6. The method of claim 5, d a d u r c h g e k e n n z e i c h n e t that one of the words "number", "telephone number", "date" or "time" is predetermined as the first keyword and the second keyword sequence is a string of digits or date or time.

7. The method according to any one of the preceding claims, characterized in that it has more than two detection steps, each using a specific speech recognition system.

8. The method according to any one of the preceding claims, characterized by the application for voice control of a computer or a device controlled by a computer or a telecommunications or consumer electronics device.

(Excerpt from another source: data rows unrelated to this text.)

-- ==== Sys2Proof/Syntax.lean ====
section
/-! DEFINITION. The 34 instructions, one constructor per row of spec/opcode_table.json (R76). -/

namespace Sys2Proof

/-- The instructions, in the order of R76. `x` and `y` are register numbers, `nn` the 8-bit immediate, `nnn` the 12-bit
address, `n` the row count (R12, R73). `ign` is the field of the word that the instruction's form does not read
(R81): it is kept so that the instruction determines its word, which the error latch records (R43); no meaning reads it
for anything else (DESIGN CHOICE, log entry 2). -/
inductive Instr where
  /-- `0?E0` clear-screen (R170); `ign` is bits 11:8. -/
  | cls (ign : Nibble)
  /-- `0?EE` return (R111); `ign` is bits 11:8. -/
  | ret (ign : Nibble)
  /-- `1nnn` jump (R112). -/
  | jp (nnn : Addr)
  /-- `2nnn` call (R113). -/
  | call (nnn : Addr)
  /-- `3xnn` skip-if-equal-immediate (R114). -/
  | seImm (x : Nibble) (nn : Byte)
  /-- `4xnn` skip-if-not-equal-immediate (R115). -/
  | sneImm (x : Nibble) (nn : Byte)
  /-- `5xyn` skip-if-registers-equal (R116); `ign` is the low nibble. -/
  | seReg (x y ign : Nibble)
  /-- `6xnn` set-immediate (R131). -/
  | ldImm (x : Nibble) (nn : Byte)
  /-- `7xnn` add-immediate (R132). -/
  | addImm (x : Nibble) (nn : Byte)
  /-- `8xy0` assign (R133). -/
  | ldReg (x y : Nibble)
  /-- `8xy1` or (R134). -/
  | orReg (x y : Nibble)
  /-- `8xy2` and (R135). -/
  | andReg (x y : Nibble)
  /-- `8xy3` xor (R136). -/
  | xorReg (x y : Nibble)
  /-- `8xy4` add (R137). -/
  | addReg (x y : Nibble)
  /-- `8xy5` subtract x−y (R138). -/
  | subReg (x y : Nibble)
  /-- `8xy6` shift-right (R139); `ign` is the field y. -/
  | shr (x ign : Nibble)
  /-- `8xy7` subtract y−x (R140). -/
  | subnReg (x y : Nibble)
  /-- `8xyE` shift-left (R141); `ign` is the field y. -/
  | shl (x ign : Nibble)
  /-- `9xyn` skip-if-registers-not-equal (R117); `ign` is the low nibble. -/
  | sneReg (x y ign : Nibble)
  /-- `Annn` set-index (R151). -/
  | ldI (nnn : Addr)
  /-- `Bnnn` jump-with-offset (R118). -/
  | jpV0 (nnn : Addr)
  /-- `Cxnn` random-and (R181). -/
  | rnd (x : Nibble) (nn : Byte)
  /-- `Dxyn` draw-sprite (R171). -/
  | drw (x y n : Nibble)
  /-- `Ex9E` skip-if-key-pressed (R182). -/
  | skp (x : Nibble)
  /-- `ExA1` skip-if-key-not-pressed (R183). -/
  | sknp (x : Nibble)
  /-- `Fx07` get-delay-timer (R184). -/
  | ldVxDt (x : Nibble)
  /-- `Fx0A` wait-for-key (R185). -/
  | ldVxK (x : Nibble)
  /-- `Fx15` set-delay-timer (R186). -/
  | ldDtVx (x : Nibble)
  /-- `Fx18` set-sound-timer (R187). -/
  | ldStVx (x : Nibble)
  /-- `Fx1E` add-to-index (R152). -/
  | addI (x : Nibble)
  /-- `Fx29` set-sprite-address (R153). -/
  | ldF (x : Nibble)
  /-- `Fx33` binary-coded-decimal (R154). -/
  | ldB (x : Nibble)
  /-- `Fx55` register-dump (R155). -/
  | ldMemVx (x : Nibble)
  /-- `Fx65` register-load (R156). -/
  | ldVxMem (x : Nibble)
  deriving DecidableEq, Repr

end Sys2Proof
end

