-- ==== Sys2Proof/Certificates/Slice0/Obligations.lean ====
section
/-! DEFINITION. The statements for the provers, in the order of OBLIGATIONS.json. -/

open Sys2Proof Sys2Proof.Machine

/-! ## Encoding -/

/-- Words the spec itself writes down decode to the instructions it says they are (R76, its examples and vectors). -/
def Obligations.SpecWordsDecode : Prop :=
  decode false 0x00E0 = .ok (.cls 0) ∧ decode false 0x00EE = .ok (.ret 0) ∧
  decode false 0x6A05 = .ok (.ldImm 0xA 0x05) ∧ decode false 0x8AB4 = .ok (.addReg 0xA 0xB) ∧
  decode false 0xA2F0 = .ok (.ldI 0x2F0) ∧ decode false 0xF355 = .ok (.ldMemVx 0x3) ∧
  decode false 0xD125 = .ok (.drw 0x1 0x2 0x5) ∧ decode false 0xC30F = .ok (.rnd 0x3 0x0F) ∧
  decode false 0x01E0 = .ok (.cls 0x1) ∧ decode true 0x01E0 = .error (.unsupportedInstruction 0x01E0)

/-- Every well-formed instruction is the decoding of its word, under both values of STRICT_DECODE. That the instruction
keeps its ignored field is the model's choice (log entry 2). -/
def Obligations.DecodeEncodeAgree : Prop :=
  ∀ strict i, i.wellFormed strict = true → decode strict (encode i) = .ok i

/-- A decoded instruction is well-formed and its word is the word it was decoded from. That the instruction keeps its
ignored field is the model's choice (log entry 2). -/
def Obligations.DecodedInstructionEncodesToItsWord : Prop :=
  ∀ strict w i, decode strict w = .ok i → encode i = w ∧ i.wellFormed strict = true

/-- The decoder follows the opcode map of R76: a decoded instruction's row selects the word, and a word is refused
exactly when no row selects it (R78). -/
def Obligations.DecodeFollowsOpcodeMap : Prop :=
  ∀ strict w,
    (∀ i, decode strict w = .ok i → i.row ∈ opcodeRows ∧ i.row.selects strict w = true) ∧
    ((∃ e, decode strict w = .error e) ↔ ∀ r ∈ opcodeRows, r.selects strict w = false)

/-- No word matches two rows under either setting of STRICT_DECODE (R76). -/
def Obligations.OpcodeRowsDisjoint : Prop :=
  ∀ strict w, ∀ r ∈ opcodeRows, ∀ r' ∈ opcodeRows,
    r.selects strict w = true → r'.selects strict w = true → r = r'

/-! ## The cycle -/

/-- A step of a running machine whose two bytes at the pc are fetchable and decode to i is i's execution at that state,
ended by the timer tick where TICK_IN_STEP asks for one (R90, R93); without it, it is exactly i's execution. -/
def Obligations.StepRunsDecodedInstruction : Prop :=
  ∀ (s : State) (i : Instr), s.run = .running → s.outOfBounds (s.pc.toNat + 1) = false →
    decode s.cfg.strictDecode (wordOfBytes (s.memRead s.pc.toNat) (s.memRead (s.pc.toNat + 1))) = .ok i →
    step s = finishCycle (exec i s) ∧
    ((∃ t, exec i s = .next t ∧ t.cfg.tickInStep = false) → step s = exec i s)

/-- A step while Halted changes no state and returns the latched error (R91). -/
def Obligations.HaltedStepChangesNothing : Prop :=
  ∀ (s : State) (b : Byte), s.run = .halted →
    step s = .next s ∧ hostStep s b = s ∧ stepResult s = .error s.err

/-- The fetch bounds check (R55): under fault a pc at or above 0x0FFF raises OutOfBoundsAccess(fetch, pc) with no word, and
a lower pc is fetched; under wrap the two bytes are at pc and pc + 1 modulo 4096. -/
def Obligations.FetchBoundsCheck : Prop :=
  ∀ s : State, s.run = .running →
    (s.cfg.memOob = .fault → 4096 ≤ s.pc.toNat + 1 →
      step s = .next (s.haltedWith ⟨.outOfBoundsAccess, s.pc, none, .fetchAt s.pc.toNat⟩)) ∧
    (s.cfg.memOob = .fault → s.pc.toNat + 1 < 4096 →
      s.fetch = .ok (wordOfBytes (s.memRead s.pc.toNat) (s.memRead (s.pc.toNat + 1)))) ∧
    (s.cfg.memOob = .wrap →
      s.fetch = .ok (wordOfBytes (s.memRead (s.pc.toNat % 4096)) (s.memRead ((s.pc.toNat + 1) % 4096))))

/-- Executing a word that matches no row raises UnsupportedInstruction with that word; the step keeps no change (R78). -/
def Obligations.UnsupportedWordHalts : Prop :=
  ∀ (s : State) (w : Word), s.run = .running → s.fetch = .ok w →
    (∀ r ∈ opcodeRows, r.selects s.cfg.strictDecode w = false) →
    step s = .next (s.haltedWith ⟨.unsupportedInstruction, s.pc, some w, .noInfo⟩)

/-- Errors are precise (R204): after a step that halts, the state is the state before it but for RUN and ERR, and the step
returns error(ERR). ERR holds what R201 says: the failing instruction's address, its word (none when the fetch failed), and
the info of its kind. -/
def Obligations.ErrorsArePrecise : Prop :=
  ∀ s t : State, s.run = .running → step s = .next t → t.run = .halted →
    stepResult s = .error t.err ∧
    ∃ e, t = s.haltedWith e ∧ e.pc = s.pc ∧ e.infoFits ∧
      (∀ w, s.fetch = .ok w → e.word = some w) ∧ (∀ u, s.fetch = .error u → e.word = none)

/-- Every state has a next state: no instruction stops the model (R100, and R204 for errors). -/
def Obligations.StepAlwaysAnswersNextState : Prop :=
  ∀ s : State, ∃ t, step s = .next t

/-- An instruction that raises an error raises one that the spec's table of errors gives it (R202, which the spec marks
derived), with the instruction's word and address. -/
def Obligations.InstructionRaisesOnlyItsErrors : Prop :=
  ∀ (i : Instr) (s t : State), s.run = .running → exec i s = .next t → t.run = .halted →
    ∃ e, t.err = some e ∧ i.mayRaise s.cfg e ∧ e.pc = s.pc ∧ e.word = some (encode i)

/-- The timer tick within a step (R95): with TICK_IN_STEP the step ends with one tick after the instruction has run and
returns its beep; without it the step adds nothing; a step that raises an error performs no tick. -/
def Obligations.TickEndsStepWhenCoupled : Prop :=
  ∀ (s t : State) (i : Instr), s.run = .running → s.fetchDecode = .ok i → exec i s = .next t →
    (t.run = .running → s.cfg.tickInStep = true → step s = .next t.tickBody ∧ stepResult s = .ok t.beeps) ∧
    (t.run = .running → s.cfg.tickInStep = false → step s = .next t ∧ stepResult s = .ok false) ∧
    (t.run = .halted → step s = .next t)

/-- A step from a state idle at p leaves it unchanged without TICK_IN_STEP, and with it changes only the timers; every
step of a halted state leaves it unchanged (R101, which the spec marks derived). -/
def Obligations.IdleAndHaltedStatesStay : Prop :=
  ∀ (s : State) (p : Word),
    (s.idleAt p → s.cfg.tickInStep = false → step s = .next s) ∧
    (s.idleAt p → s.cfg.tickInStep = true → ∃ t, step s = .next t ∧ s.frame [.dt, .st] t) ∧
    (s.run = .halted → step s = .next s)

/-! ## Invariants and whole-machine rules -/

/-- Every step keeps the invariant. -/
def Obligations.StepKeepsInvariant : Prop :=
  ∀ s t : State, s.Inv → step s = .next t → t.Inv

/-- The state after reset satisfies the invariant and the pc bound. -/
def Obligations.ResetSatisfiesInvariants : Prop :=
  State.reset.Inv ∧ State.reset.PcBounded

/-- Between any two host operations after a reset, `0 ≤ SP ≤ 16`, every framebuffer cell is 0 or 1, and RUN = Halted
exactly when ERR is not none (R48, which the spec marks derived). -/
def Obligations.HostOperationsKeepInvariants : Prop :=
  ∀ (s : State) (image : Option (List Byte)) (ops : List HostOp),
    let t := ops.foldl State.apply (s.resetWith image)
    t.sp.val ≤ 16 ∧ (∀ k, t.fb.cell k = 0 ∨ t.fb.cell k = 1) ∧ (t.run = .halted ↔ t.err ≠ none)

9. Device (100; 200) for carrying out the method according to one of the preceding claims, with a first speech recognition system (102; 202) for detecting the occurrence of a predetermined first keyword or a keyword sequence in a continuous speech stream, a second speech recognition system (106 ; 206) for detecting the occurrence of a predetermined second keyword or a second keyword sequence following the first keyword or the first keyword sequence in the continuous voice stream and a voice recognition sequence control (103; 203) for the initial activation of the first voice recognition system and for the conditional later Activation of the second speech recognition system as a function of a detection result of the first speech recognition system, the first and second speech recognition systems having first and second vocabulary memories (102b, 106b; 202b, 206b) with different words have chat.

10. The device according to claim 9, characterized by a buffer memory, in particular ring buffer (105; 205, 210) for buffering the continuous speech stream to bridge a processing time of the first speech recognition system (102; 202) for detecting the first keyword or the first keyword sequence.

11. Apparatus according to claim 9 or 10, characterized in that more than two speech recognition systems (202, 206, 211) are provided for the graded conditional detection of more than two interrelated keywords or keyword sequences.

12. Device according to one of claims 9 to 11, characterized by a keyword memory (104, 107; 204, 207, 212) assigned to each speech recognition system and a sequence memory (108; 208) connected to the keyword memories for the orderly storage of one of the memory contents of the Keyword memory composite sequence.